▸ **Task details**:
Please quote exactly the lines below from the line containing "theorem truncDiv_zero_left (b" to the line containing "exact Nat.div_le_div_left hb (by decide)", both lines included, and nothing else.

Collected data

* * *

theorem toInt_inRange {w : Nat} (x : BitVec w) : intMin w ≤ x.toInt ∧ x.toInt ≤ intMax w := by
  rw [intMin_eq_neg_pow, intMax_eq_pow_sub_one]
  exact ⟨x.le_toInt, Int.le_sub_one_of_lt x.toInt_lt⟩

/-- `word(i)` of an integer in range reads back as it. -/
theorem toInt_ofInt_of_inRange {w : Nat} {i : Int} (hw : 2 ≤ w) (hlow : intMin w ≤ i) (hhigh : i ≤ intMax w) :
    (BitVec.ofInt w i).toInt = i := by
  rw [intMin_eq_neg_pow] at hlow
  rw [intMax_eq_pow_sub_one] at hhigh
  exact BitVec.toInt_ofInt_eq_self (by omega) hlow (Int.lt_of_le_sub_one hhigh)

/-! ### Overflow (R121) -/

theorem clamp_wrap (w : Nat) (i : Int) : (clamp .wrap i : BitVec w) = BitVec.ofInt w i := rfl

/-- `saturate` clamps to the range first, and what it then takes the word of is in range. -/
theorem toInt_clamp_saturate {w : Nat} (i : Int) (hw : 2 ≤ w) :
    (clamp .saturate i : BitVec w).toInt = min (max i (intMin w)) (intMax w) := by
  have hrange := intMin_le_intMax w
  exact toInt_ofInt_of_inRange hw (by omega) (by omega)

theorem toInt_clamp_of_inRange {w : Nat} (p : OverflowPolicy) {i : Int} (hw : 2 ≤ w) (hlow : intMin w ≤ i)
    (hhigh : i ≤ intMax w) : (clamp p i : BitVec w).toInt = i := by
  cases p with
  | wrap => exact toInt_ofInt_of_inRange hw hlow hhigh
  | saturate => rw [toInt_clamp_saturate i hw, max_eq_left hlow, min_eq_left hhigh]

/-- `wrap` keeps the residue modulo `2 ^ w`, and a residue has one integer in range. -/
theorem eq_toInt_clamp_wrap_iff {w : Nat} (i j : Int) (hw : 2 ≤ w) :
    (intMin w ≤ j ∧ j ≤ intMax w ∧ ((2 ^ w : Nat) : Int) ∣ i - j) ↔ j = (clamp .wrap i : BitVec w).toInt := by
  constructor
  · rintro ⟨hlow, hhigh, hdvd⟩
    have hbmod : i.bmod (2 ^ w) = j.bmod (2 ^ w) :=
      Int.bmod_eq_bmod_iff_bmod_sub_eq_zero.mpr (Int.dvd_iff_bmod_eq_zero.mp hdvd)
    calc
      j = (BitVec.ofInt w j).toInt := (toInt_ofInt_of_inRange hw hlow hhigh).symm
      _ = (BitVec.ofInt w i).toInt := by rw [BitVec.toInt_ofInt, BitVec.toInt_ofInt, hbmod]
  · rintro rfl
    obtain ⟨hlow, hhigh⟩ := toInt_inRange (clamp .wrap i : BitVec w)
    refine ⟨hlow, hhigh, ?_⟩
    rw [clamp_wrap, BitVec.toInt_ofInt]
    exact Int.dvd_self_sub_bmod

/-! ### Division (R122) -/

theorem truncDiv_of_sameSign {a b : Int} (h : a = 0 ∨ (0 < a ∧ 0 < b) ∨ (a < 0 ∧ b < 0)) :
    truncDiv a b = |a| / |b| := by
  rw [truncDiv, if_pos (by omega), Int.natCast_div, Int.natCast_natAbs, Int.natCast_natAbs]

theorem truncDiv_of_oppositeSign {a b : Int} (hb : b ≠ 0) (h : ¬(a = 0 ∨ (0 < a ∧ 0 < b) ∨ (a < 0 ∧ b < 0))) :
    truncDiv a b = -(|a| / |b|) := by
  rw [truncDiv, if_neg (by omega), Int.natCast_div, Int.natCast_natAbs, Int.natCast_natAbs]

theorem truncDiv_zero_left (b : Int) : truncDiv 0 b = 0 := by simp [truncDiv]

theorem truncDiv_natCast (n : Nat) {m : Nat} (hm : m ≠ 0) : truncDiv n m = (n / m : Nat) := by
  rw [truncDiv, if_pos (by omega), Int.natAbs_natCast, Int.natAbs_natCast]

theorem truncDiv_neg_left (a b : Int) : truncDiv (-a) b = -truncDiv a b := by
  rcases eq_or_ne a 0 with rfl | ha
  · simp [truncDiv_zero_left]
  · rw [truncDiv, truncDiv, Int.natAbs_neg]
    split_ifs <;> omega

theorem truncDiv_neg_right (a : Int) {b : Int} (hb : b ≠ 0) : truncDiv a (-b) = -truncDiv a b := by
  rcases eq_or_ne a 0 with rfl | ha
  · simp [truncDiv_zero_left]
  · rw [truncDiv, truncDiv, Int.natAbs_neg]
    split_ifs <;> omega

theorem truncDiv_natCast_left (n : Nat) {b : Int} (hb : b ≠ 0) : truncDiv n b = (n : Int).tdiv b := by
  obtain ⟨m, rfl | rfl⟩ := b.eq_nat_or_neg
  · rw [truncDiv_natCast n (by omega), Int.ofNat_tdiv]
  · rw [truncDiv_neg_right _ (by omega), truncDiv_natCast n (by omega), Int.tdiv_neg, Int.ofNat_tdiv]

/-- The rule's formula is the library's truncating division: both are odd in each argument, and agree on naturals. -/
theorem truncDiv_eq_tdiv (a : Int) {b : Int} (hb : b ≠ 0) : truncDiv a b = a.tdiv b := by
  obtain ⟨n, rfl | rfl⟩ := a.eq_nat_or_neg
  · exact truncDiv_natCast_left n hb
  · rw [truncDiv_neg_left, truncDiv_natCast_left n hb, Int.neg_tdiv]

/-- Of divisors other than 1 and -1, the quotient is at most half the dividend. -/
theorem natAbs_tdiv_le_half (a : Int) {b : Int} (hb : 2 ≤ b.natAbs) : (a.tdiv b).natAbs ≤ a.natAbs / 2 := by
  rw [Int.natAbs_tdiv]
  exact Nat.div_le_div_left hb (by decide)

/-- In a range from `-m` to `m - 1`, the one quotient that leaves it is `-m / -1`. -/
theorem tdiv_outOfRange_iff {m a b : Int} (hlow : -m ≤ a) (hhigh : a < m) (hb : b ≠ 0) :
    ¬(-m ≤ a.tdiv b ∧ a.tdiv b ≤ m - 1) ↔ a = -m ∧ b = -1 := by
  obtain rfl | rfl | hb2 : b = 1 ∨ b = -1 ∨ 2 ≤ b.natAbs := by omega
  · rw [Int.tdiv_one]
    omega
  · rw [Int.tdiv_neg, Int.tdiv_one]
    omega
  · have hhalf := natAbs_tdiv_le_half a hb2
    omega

* * *

▸ **Result of this task**:
theorem truncDiv_zero_left (b : Int) : truncDiv 0 b = 0 := by simp [truncDiv]

theorem truncDiv_natCast (n : Nat) {m : Nat} (hm : m ≠ 0) : truncDiv n m = (n / m : Nat) := by
  rw [truncDiv, if_pos (by omega), Int.natAbs_natCast, Int.natAbs_natCast]

theorem truncDiv_neg_left (a b : Int) : truncDiv (-a) b = -truncDiv a b := by
  rcases eq_or_ne a 0 with rfl | ha
  · simp [truncDiv_zero_left]
  · rw [truncDiv, truncDiv, Int.natAbs_neg]
    split_ifs <;> omega

theorem truncDiv_neg_right (a : Int) {b : Int} (hb : b ≠ 0) : truncDiv a (-b) = -truncDiv a b := by
  rcases eq_or_ne a 0 with rfl | ha
  · simp [truncDiv_zero_left]
  · rw [truncDiv, truncDiv, Int.natAbs_neg]
    split_ifs <;> omega

theorem truncDiv_natCast_left (n : Nat) {b : Int} (hb : b ≠ 0) : truncDiv n b = (n : Int).tdiv b := by
  obtain ⟨m, rfl | rfl⟩ := b.eq_nat_or_neg
  · rw [truncDiv_natCast n (by omega), Int.ofNat_tdiv]
  · rw [truncDiv_neg_right _ (by omega), truncDiv_natCast n (by omega), Int.tdiv_neg, Int.ofNat_tdiv]

/-- The rule's formula is the library's truncating division: both are odd in each argument, and agree on naturals. -/
theorem truncDiv_eq_tdiv (a : Int) {b : Int} (hb : b ≠ 0) : truncDiv a b = a.tdiv b := by
  obtain ⟨n, rfl | rfl⟩ := a.eq_nat_or_neg
  · exact truncDiv_natCast_left n hb
  · rw [truncDiv_neg_left, truncDiv_natCast_left n hb, Int.neg_tdiv]

/-- Of divisors other than 1 and -1, the quotient is at most half the dividend. -/
theorem natAbs_tdiv_le_half (a : Int) {b : Int} (hb : 2 ≤ b.natAbs) : (a.tdiv b).natAbs ≤ a.natAbs / 2 := by
  rw [Int.natAbs_tdiv]
  exact Nat.div_le_div_left hb (by decide)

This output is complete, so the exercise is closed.